(Material for this exercise Opens)

-- ==== Sys2Proof/Machine/Sequencer.lean ====
section
/-! DEFINITION. What one step of the machine is to do: the handshakes of 20_memory.md R42 to R46, the prologue of
60_exceptions.md R136, and the holds of 20_memory.md R56. Machine/Step.lean only carries it out. -/

namespace Sys2Proof.Machine

/-- What the sequencer settles for one step. -/
inductive Move where
  /-- The block's next state. -/
  | goto (s : State)
  /-- A command is accepted and decoded: run it. -/
  | run (i : Instr) (s : State)
  /-- The block holds, and the input script is at its end. -/
  | hold (f : Fault)
  /-- The host broke the handshake. -/
  | refuse (r : Refusal)
  deriving DecidableEq, Repr

/-- The prologue (60_exceptions.md R136): the sticky fault comes first, whatever the word (R135); then ILLEGAL
(R131); then the command itself. -/
def prologue (w : CmdWord) (s : State) : Move :=
  if s.fault then .goto (s.raise .fatalEntropy)
  else match decode w with
    | .error _ => .goto (s.raise .illegal)
    | .ok i => .run i s

/-- The host holds its offer "stable until the transfer" (20_memory.md R42, R54): a word offered and not
transferred yet is offered again, unchanged. `rsp_ready` is not asked about: no move of the host on the response
channel is taken to break the handshake, though 93_implementation_defined.md I6 names one without saying which.
DESIGN CHOICE, unsafe (log entry 17). -/
def handshakeKept (s : State) (e : Edge) : Bool :=
  match s.offered with
  | none => true
  | some w => e.cmdValid && e.cmdData == w

/-- A command word offered at an edge where `cmd_ready` is 0 stays offered (20_memory.md R42, R43). -/
def noteOffer (s : State) (e : Edge) : State :=
  { s with offered := if e.cmdValid then some e.cmdData else none }

/-- The block's part of an edge in SEQ = EXEC: the request is issued once the entropy source takes it
(20_memory.md R45), and a redraw that is due is made (41_sampler.md R103). -/
def execEdge (s : State) (e : Edge) : State :=
  match s.work with
  | .none => s
  | .seeding _ => if e.entReqReady then s.issueRequest else s
  | .redrawing => s.redraw

/-- An edge with `rst` = 0 and the handshake kept. An entropy answer counts only while ENT_OUT = 1; any other is
ignored (20_memory.md R46). -/
def edgeMove (s : State) (e : Edge) : Move :=
  match s.seq with
  | .idle => if e.cmdValid then prologue e.cmdData (s.accept e.cmdData) else .goto s
  | .exec => .goto (execEdge (noteOffer s e) e)
  | .entWait =>
    if e.entRspValid && s.entOut then .goto ((noteOffer s e).takeAnswer e.entRspCount e.entRspData)
    else .goto (noteOffer s e)
  | .rspPend => if e.rspReady then .goto (noteOffer s e).transfer else .goto (noteOffer s e)

/-- What the block waits for when it has nothing to do by itself. -/
def holdReason : Seq → Fault
  | .idle => .awaitsCommand
  | .exec => .awaitsEntropyReady
  | .entWait => .awaitsEntropyAnswer
  | .rspPend => .awaitsResponseReady

/-- The input script is at its end: the environment makes no further move. A rejection loop goes on by itself
(41_sampler.md R108); everything else is a hold, which no step of the block's own can end (20_memory.md R56;
70_reset_and_hazards.md R168). -/
def quietMove (s : State) : Move :=
  match s.seq, s.work with
  | .exec, .redrawing => .goto s.redraw
  | q, _ => .hold (holdReason q)

/-- One step: the next edge of the script, reset first (70_reset_and_hazards.md R160). -/
def move (s : State) : Move :=
  match s.edges with
  | [] => quietMove s
  | e :: rest =>
    if e.rst then .goto { s with edges := rest }.resetEdge
    else if handshakeKept s e then edgeMove { s with edges := rest } e
    else .refuse .handshakeBroken

/-- An edge at which the environment does nothing. -/
def Edge.quiet : Edge where
  rst := false
  cmdValid := false
  cmdData := 0
  rspReady := false
  entReqReady := false
  entRspValid := false
  entRspCount := 0
  entRspData := 0

/-- An edge at which the host offers a command word. -/
def Edge.command (w : CmdWord) : Edge := { Edge.quiet with cmdValid := true, cmdData := w }

/-- An edge at which the host can accept the response. -/
def Edge.respond : Edge := { Edge.quiet with rspReady := true }

/-- An edge at which the entropy source takes a request. -/
def Edge.request : Edge := { Edge.quiet with entReqReady := true }

/-- An edge at which the entropy source delivers an answer. -/
def Edge.answer (count : BitVec 5) (data : EntData) : Edge :=
  { Edge.quiet with entRspValid := true, entRspCount := count, entRspData := data }

/-- An edge with `rst` = 1. -/
def Edge.reset : Edge := { Edge.quiet with rst := true }

/-- The state in which the very next step accepts the word `w`: no command is in progress, the host has no other
word on offer, and the next edge offers `w` (log entry 1). -/
def offerWord (s : State) (w : CmdWord) : State :=
  { s with seq := .idle, work := .none, entOut := false, offered := none, edges := Edge.command w :: s.edges }

end Sys2Proof.Machine
end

(Material for this exercise Closes)

# Work request:
Return, with no change at all, every line in the entries above from the line containing "(20_memory.md R45), and" through the line containing "any other is".

# Task result:
(20_memory.md R45), and a redraw that is due is made (41_sampler.md R103). -/
def execEdge (s : State) (e : Edge) : State :=
  match s.work with
  | .none => s
  | .seeding _ => if e.entReqReady then s.issueRequest else s
  | .redrawing => s.redraw

/-- An edge with `rst` = 0 and the handshake kept. An entropy answer counts only while ENT_OUT = 1; any other is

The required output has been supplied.